--- TRY IT ---
Gather the lines below that include the string "tableRsq", copying each in full.

DATA PROVIDED START

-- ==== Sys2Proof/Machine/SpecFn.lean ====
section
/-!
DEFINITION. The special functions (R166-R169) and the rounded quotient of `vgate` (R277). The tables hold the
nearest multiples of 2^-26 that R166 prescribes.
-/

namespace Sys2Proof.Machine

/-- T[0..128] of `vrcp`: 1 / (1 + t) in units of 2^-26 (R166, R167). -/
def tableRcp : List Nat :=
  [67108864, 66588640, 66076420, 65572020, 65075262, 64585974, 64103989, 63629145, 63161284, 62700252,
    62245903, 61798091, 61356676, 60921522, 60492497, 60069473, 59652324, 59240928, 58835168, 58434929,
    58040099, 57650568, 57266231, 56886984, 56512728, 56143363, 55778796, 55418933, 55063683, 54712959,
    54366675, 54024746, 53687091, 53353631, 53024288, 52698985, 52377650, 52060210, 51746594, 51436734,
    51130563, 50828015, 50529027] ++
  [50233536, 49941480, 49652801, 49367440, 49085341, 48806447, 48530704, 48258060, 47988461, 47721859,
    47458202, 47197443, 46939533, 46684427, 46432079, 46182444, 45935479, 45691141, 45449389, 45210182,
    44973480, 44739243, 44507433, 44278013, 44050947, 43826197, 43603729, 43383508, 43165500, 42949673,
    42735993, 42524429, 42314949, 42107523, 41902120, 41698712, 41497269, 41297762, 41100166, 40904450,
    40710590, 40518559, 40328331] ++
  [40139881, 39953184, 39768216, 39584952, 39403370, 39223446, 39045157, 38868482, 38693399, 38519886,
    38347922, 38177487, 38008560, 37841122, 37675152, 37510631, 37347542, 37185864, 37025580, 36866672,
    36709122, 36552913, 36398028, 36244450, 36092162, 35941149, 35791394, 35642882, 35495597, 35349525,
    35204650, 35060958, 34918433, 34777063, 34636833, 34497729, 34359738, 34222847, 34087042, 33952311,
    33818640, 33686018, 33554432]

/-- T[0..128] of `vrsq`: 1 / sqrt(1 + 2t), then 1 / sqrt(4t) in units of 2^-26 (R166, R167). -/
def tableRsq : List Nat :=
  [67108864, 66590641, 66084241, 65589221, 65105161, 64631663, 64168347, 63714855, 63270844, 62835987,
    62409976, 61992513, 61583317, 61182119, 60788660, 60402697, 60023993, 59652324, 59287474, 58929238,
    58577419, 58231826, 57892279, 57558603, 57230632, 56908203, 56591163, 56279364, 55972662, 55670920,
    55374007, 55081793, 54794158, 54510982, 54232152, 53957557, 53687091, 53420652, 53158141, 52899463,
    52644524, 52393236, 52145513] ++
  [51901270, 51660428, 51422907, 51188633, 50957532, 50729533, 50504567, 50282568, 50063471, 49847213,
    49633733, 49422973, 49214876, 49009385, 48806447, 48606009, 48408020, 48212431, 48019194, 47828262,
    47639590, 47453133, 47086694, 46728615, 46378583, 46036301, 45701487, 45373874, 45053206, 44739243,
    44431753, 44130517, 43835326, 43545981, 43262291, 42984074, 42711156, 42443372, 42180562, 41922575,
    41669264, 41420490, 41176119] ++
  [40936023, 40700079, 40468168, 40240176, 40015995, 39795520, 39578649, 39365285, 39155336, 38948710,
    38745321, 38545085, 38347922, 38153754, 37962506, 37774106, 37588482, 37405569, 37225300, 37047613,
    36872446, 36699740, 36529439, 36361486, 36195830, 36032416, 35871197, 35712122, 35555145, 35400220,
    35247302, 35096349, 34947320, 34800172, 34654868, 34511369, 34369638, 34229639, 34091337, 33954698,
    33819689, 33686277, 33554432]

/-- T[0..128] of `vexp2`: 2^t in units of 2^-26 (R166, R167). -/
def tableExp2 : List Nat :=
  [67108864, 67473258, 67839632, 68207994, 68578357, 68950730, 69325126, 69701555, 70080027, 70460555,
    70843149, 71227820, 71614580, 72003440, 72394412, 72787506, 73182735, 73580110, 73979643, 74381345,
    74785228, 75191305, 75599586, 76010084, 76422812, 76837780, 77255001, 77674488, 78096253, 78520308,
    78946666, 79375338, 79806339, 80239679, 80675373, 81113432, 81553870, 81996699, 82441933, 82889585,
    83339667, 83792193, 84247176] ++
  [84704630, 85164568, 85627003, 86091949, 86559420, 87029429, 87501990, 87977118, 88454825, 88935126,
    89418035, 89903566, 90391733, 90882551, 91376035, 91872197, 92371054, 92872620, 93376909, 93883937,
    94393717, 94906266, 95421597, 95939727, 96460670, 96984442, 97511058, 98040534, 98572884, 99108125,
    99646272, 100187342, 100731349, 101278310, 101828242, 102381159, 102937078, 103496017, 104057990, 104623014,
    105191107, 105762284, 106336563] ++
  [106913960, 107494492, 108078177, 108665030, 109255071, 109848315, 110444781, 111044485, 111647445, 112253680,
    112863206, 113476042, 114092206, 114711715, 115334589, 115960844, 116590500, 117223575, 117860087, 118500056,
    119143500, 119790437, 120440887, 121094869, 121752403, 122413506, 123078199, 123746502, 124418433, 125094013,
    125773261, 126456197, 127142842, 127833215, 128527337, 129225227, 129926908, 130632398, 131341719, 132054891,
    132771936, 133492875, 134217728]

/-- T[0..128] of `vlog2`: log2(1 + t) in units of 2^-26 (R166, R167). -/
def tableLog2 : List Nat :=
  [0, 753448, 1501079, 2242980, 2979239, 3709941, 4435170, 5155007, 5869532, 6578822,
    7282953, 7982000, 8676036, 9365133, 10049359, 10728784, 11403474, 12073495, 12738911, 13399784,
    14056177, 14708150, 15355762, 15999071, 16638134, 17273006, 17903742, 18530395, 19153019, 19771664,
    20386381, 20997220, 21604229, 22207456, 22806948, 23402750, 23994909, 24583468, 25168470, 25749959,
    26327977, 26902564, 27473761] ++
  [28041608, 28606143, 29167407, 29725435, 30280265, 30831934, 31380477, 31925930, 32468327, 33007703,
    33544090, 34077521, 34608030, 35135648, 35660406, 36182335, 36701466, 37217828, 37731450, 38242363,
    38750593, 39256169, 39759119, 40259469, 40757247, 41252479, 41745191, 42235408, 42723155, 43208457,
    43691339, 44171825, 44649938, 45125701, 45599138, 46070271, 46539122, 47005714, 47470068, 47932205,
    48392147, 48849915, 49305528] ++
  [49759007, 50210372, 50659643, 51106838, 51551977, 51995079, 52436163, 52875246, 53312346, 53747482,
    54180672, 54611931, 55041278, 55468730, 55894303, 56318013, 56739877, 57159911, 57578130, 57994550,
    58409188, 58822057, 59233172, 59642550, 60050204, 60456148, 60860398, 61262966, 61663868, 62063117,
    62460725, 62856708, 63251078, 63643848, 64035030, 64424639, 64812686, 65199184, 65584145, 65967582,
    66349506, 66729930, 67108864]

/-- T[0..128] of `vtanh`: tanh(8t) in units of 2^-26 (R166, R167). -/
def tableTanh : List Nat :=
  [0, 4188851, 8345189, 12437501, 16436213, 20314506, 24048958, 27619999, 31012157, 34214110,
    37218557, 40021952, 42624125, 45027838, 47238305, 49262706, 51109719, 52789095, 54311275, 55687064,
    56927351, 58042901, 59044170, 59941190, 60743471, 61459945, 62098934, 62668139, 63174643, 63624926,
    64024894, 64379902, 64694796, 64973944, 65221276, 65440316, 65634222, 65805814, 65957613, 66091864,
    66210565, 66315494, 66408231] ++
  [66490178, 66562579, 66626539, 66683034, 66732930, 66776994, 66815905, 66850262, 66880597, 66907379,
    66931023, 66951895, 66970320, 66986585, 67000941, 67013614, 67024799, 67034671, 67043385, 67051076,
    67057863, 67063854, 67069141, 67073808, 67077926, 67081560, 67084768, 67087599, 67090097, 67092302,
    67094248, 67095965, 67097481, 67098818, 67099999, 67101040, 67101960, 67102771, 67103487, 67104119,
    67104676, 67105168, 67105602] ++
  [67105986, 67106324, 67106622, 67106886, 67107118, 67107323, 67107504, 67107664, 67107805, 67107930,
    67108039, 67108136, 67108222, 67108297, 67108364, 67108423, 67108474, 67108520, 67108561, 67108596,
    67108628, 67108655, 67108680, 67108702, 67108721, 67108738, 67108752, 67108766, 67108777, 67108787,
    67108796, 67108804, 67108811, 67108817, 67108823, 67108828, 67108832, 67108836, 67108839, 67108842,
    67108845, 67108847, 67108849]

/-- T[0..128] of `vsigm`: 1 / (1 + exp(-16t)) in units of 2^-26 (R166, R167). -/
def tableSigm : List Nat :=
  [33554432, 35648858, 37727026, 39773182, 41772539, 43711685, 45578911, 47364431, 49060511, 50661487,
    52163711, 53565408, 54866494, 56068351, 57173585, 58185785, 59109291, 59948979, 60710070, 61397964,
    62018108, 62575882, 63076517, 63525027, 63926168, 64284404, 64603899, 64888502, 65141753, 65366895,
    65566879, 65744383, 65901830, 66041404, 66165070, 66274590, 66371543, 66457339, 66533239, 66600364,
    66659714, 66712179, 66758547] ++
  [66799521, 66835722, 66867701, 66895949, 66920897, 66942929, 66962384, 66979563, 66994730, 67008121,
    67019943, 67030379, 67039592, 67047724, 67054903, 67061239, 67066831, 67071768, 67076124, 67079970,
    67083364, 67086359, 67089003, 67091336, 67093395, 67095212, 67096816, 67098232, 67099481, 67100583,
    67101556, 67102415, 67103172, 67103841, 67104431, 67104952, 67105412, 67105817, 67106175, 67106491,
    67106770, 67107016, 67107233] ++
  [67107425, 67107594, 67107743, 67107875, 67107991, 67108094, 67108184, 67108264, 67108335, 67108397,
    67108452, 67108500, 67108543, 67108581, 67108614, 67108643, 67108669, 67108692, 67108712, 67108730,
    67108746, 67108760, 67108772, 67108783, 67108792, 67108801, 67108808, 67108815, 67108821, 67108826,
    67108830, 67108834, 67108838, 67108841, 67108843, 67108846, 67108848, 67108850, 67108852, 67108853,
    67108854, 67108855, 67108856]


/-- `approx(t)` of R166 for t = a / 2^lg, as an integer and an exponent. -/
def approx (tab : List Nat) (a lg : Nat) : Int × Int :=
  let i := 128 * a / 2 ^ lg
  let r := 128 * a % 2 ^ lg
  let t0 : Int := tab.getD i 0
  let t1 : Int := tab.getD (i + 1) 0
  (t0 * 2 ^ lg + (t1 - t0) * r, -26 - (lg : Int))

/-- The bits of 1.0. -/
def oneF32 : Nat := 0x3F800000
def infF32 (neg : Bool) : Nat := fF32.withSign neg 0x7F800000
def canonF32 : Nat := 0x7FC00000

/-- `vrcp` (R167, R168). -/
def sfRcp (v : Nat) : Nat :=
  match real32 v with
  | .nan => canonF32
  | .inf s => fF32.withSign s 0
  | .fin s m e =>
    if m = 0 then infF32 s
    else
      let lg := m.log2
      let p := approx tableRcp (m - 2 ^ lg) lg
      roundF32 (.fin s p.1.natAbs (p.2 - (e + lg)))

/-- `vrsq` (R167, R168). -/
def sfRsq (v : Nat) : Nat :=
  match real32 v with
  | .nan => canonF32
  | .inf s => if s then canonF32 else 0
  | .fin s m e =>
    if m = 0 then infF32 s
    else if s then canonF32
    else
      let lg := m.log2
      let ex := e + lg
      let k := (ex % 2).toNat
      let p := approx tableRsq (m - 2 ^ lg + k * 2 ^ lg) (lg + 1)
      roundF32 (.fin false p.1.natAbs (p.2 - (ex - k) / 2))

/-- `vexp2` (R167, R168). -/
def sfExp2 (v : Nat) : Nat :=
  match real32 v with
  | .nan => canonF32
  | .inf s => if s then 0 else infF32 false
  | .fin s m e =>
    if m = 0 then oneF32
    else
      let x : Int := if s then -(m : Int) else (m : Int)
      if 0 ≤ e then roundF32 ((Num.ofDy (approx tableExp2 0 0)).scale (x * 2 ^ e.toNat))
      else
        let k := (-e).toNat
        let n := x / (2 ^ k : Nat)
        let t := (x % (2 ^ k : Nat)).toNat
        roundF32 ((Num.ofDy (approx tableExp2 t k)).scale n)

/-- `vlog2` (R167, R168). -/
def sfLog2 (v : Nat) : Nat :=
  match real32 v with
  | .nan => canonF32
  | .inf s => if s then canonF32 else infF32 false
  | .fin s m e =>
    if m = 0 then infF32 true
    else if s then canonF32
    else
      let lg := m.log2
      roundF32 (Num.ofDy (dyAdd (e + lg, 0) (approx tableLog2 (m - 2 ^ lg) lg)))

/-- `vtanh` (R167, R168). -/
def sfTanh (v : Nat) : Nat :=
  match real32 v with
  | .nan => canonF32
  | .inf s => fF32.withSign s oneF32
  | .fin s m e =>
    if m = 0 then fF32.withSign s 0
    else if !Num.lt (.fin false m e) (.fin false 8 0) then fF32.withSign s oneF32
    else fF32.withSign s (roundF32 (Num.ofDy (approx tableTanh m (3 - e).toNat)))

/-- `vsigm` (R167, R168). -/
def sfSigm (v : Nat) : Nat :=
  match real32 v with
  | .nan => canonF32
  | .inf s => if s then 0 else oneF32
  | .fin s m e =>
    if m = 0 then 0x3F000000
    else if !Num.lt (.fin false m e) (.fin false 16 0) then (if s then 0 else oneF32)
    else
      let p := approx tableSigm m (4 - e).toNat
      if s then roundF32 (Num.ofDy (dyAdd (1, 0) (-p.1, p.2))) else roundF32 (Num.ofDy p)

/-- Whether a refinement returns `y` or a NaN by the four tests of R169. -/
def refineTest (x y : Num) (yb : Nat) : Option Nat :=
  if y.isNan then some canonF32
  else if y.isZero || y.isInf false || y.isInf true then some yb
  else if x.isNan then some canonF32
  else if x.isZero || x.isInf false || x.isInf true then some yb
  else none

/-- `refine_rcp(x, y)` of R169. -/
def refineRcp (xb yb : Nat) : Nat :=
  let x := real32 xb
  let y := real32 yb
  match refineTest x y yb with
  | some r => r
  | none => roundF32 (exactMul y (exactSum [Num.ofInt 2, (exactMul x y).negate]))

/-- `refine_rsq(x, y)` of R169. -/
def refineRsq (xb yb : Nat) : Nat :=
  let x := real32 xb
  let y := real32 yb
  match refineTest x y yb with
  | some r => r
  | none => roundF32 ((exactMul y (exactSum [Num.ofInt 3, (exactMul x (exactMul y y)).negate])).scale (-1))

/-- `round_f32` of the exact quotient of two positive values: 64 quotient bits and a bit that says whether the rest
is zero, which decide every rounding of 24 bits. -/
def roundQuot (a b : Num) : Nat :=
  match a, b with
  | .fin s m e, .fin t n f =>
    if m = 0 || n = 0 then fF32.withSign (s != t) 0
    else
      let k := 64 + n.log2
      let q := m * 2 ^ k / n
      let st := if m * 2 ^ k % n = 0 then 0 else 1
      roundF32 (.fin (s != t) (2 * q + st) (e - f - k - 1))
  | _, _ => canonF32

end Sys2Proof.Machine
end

DATA PROVIDED END

--- RESULT FOR THIS TASK ---
def tableRsq : List Nat :=
      let p := approx tableRsq (m - 2 ^ lg + k * 2 ^ lg) (lg + 1)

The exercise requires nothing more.